Were King’s Lynn women behind Clenchwarton fly tipping?
Photographer didn't want to be named
An investigation is under way after bags of rubbish were dumped in a village.
Eleven bin bags were containing household waste were found on the playing field car park at Clenchwarton. Villagers are hopeful the cuplrit might be traced from an envelope containing the names and address of two women living in King’s Lynn found in one of the bags, although it is not known whether they were responsible.
One said: “We have moved the bags and stacked them by the litter bin in order to clear the eyesore for when mums want to park there this afternoon.
“It’s a really frustrating situation especially as I have found an envelope with a name and address.
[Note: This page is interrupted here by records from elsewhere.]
-- ==== Sys2Proof/Laws/PerInstr.lean ====
section
/-! SUPPORT. A law of every operation as syntax, one lemma for each constructor. -/

namespace Sys2Proof.Laws.RowMatch

open Sys2Proof

/-- The operation's word matches one row of the opcode table, the row of its mnemonic (R93, R94, R99). -/
def Statement (i : Instr) : Prop :=
  (opcodeTable.filter (fun r => r.selects (encode i))).map OpcodeRow.mnemonic = [i.mnemonic]

/-- A command word under the table's mask of the operation code. -/
theorem cmdWord_opcode (op : BitVec 8) (a : BitVec 16) (d : BitVec 8) :
    cmdWord op a d &&& 0xFF000000 = cmdWord op 0 0 := by
  have h := cmdWord_and op 0xFF#8 a 0#16 d 0#8
  rw [BitVec.and_zero, BitVec.and_zero, show (0xFF#8) = BitVec.allOnes 8 from rfl, BitVec.and_allOnes] at h
  exact h

/-- The rows an operation code selects on the command port. -/
theorem cmd_rows (op : BitVec 8) (a : BitVec 16) (d : BitVec 8) :
    opcodeTable.filter (fun r => r.selects (.cmd (cmdWord op a d)))
      = opcodeTable.filter (fun r => decide (r.port = .cmd) && decide (cmdWord op 0 0 = r.value)) := by
  have mask : ∀ r ∈ opcodeTable, r.port = .cmd → r.mask = 0xFF000000 := by decide
  refine List.filter_congr fun r hr => ?_
  by_cases hp : r.port = .cmd
  · simp only [OpcodeRow.selects, PortWord.port, PortWord.bits, hp, mask r hr hp, cmdWord_opcode]
  · simp [OpcodeRow.selects, PortWord.port, hp, Ne.symm hp]

theorem start (freq : BitVec 16) (maxb : Byte) : Statement (.start freq maxb) := by
  unfold Statement encode
  rw [cmd_rows]
  rfl

theorem stop : Statement .stop := rfl

theorem setone (index : BitVec 16) (value : Byte) : Statement (.setone index value) := by
  unfold Statement encode
  rw [cmd_rows]
  rfl

theorem setall (value : Byte) : Statement (.setall value) := by
  unfold Statement encode
  rw [cmd_rows]
  rfl

theorem getone (index : BitVec 16) : Statement (.getone index) := by
  unfold Statement encode
  rw [cmd_rows]
  rfl

theorem tick : Statement .tick := rfl

theorem reset : Statement .reset := rfl

theorem pLatchlo : Statement .pLatchlo := rfl

theorem pData : Statement .pData := rfl

theorem pClklo : Statement .pClklo := rfl

theorem pClkhi : Statement .pClkhi := rfl

theorem pLatchhi : Statement .pLatchhi := rfl

theorem pFinish : Statement .pFinish := rfl

end Sys2Proof.Laws.RowMatch
end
“One can only hope that somebody will investigate and the perpetrators will be brought to justice.”
A West Norfolk council spokesman said while it couldn’t remove the waste, it could investigate.
“Clenchwarton Playing Field car park is owned by the parish council and is private land,” she added. “The borough council cannot enter private land to clear fly tipping, even under invite. This applies to all land owners in the borough.
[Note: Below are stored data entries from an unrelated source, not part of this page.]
/-! ### A word that stops -/

/-- A word faults only where `idx` names no channel (log 14). -/
theorem runWord_fault {pw : PortWord} {s : State} {e : Fault} (h : runWord pw s = .fault e) :
    s.params.nch ≤ s.regs.idx.toNat := by
  unfold runWord at h
  split at h
  · obtain ⟨_, outside, _⟩ := exec_fault (mapNext_eq_fault h)
    exact outside
  all_goals cases h

/-- A word is refused only when it is a START during a pass, or the unused phase code (R33, R211). -/
theorem runWord_refused {pw : PortWord} {s : State} {e : Refusal} (h : runWord pw s = .refused e) :
    (e = .startWhileBusy ∧ s.regs.busy = true ∧ ∃ freq maxb, decode pw = .ok (.start freq maxb))
      ∨ decode pw = .error .phaseUnused := by
  unfold runWord at h
  split at h <;> rename_i hd
  · obtain ⟨⟨freq, maxb, rfl⟩, hb, he⟩ := exec_refused (mapNext_eq_refused h)
    exact .inl ⟨he, hb, freq, maxb, hd⟩
  · cases h
  · cases h
  · cases h
  · exact .inr hd

/-- The unused phase code is never selected (R33, U9). -/
theorem select_decode_ne_phaseUnused {s : State} {pw : PortWord} (h : (select s).1 = .word pw) :
    decode pw ≠ .error .phaseUnused := by
  rcases select_word h with ⟨w, rfl, _⟩ | rfl | rfl | ⟨_, rfl⟩
  · intro hd
    cases ((decode_cmd_error_iff w _).mp hd).2
  · nofun
  · nofun
  · cases s.regs.phase <;> nofun

/-- START comes from the command port alone (R93). -/
theorem decode_start {pw : PortWord} {freq : BitVec 16} {maxb : Byte} (hd : decode pw = .ok (.start freq maxb)) :
    ∃ w, pw = .cmd w := by
  by_contra hp
  exact hp ⟨_, eq_encode_of_decode hd fun h => hp (exists_eq_cmd_of_port h)⟩

/-! ### The second half of SETALLHSV -/

/-- A replication is selected only as HOST's next action (R152). -/
theorem select_replicate {s : State} (h : (select s).1 = .replicate) : ∃ rest, s.host.current = .replicate :: rest := by
  rcases select_host s with ⟨hm | ⟨_, hm, _⟩ | ⟨_, hm, _⟩ | ⟨_, hm⟩, _⟩ | ⟨_, _, hm, _⟩ | ⟨_, _, hm, _⟩ | ⟨_, _, hm, _⟩
    | ⟨rest, hm, hc, _⟩ <;> cases h.symm.trans hm
  exact ⟨rest, hc⟩

/-- With three responses in hand and a `pinGrouping` of at least 1 the replication begins (R152). -/
theorem replicateKept_completes {s : State} (hk : s.host.kept.length = 3) (hn : s.host.pinGrouping ≠ none)
    (h0 : s.host.pinGrouping ≠ some 0) : ∃ t, replicateKept s = .next t := by
  obtain ⟨r, g, b, hk⟩ := List.length_eq_three.mp hk
  obtain ⟨n, hn⟩ := Option.ne_none_iff_exists'.mp hn
  cases n with
  | zero => exact absurd hn h0
  | succ n => simp [replicateKept, withGrouping, hk, hn]

/-- From a possible position of the host software a selected replication begins. -/
theorem HostInv.selected_replication_completes {s : State} (hh : HostInv s.host) (hm : (select s).1 = .replicate) :
    ∃ t, replicateKept (select s).2 = .next t := by
  obtain ⟨rest, hc⟩ := select_replicate hm
  obtain ⟨hk, _⟩ : s.host.kept.length = 3 ∧ rest = [] := by simpa [hc, actionsOk] using hh.position
  have frame := select_frame s
  rw [← frame.kept] at hk
  exact replicateKept_completes hk (frame.pinGrouping ▸ hh.grouping_set (by simp [hc]))
    (frame.pinGrouping ▸ hh.grouping_pos)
“The clearance and legal disposal of the fly tipped waste is the responsibility of the land owner.
“Our community safety and neighbourhood nuisance team will investigate the incident, to try and determine how the waste came to be dumped on this land. Any action taken will depend on the outcome of the investigation, but the enforcement options available to us range from warnings, cautions, fixed penalty notices, and prosecutions.”
Earlier this year, councillors voted to bring in £200 fixed penalty fines for people who dump small amounts of non-hazardous waste.
MORE - Fly tippers in West Norfolk face £200 fixed penalty fines
It came after fly-tipping topped the list of complaints at a public meeting on rural crime.
Figures released by the Department of Environment, Food and Rural Affairs (Defra) show that in 2015-16 there were more than 100,000 incidents of fly-tipping across the East Anglia region.
But the Country Land and Business Association (CLA) which represents landowners, farmers and rural businesses, says that the figure does not reflect the true scale of the crime.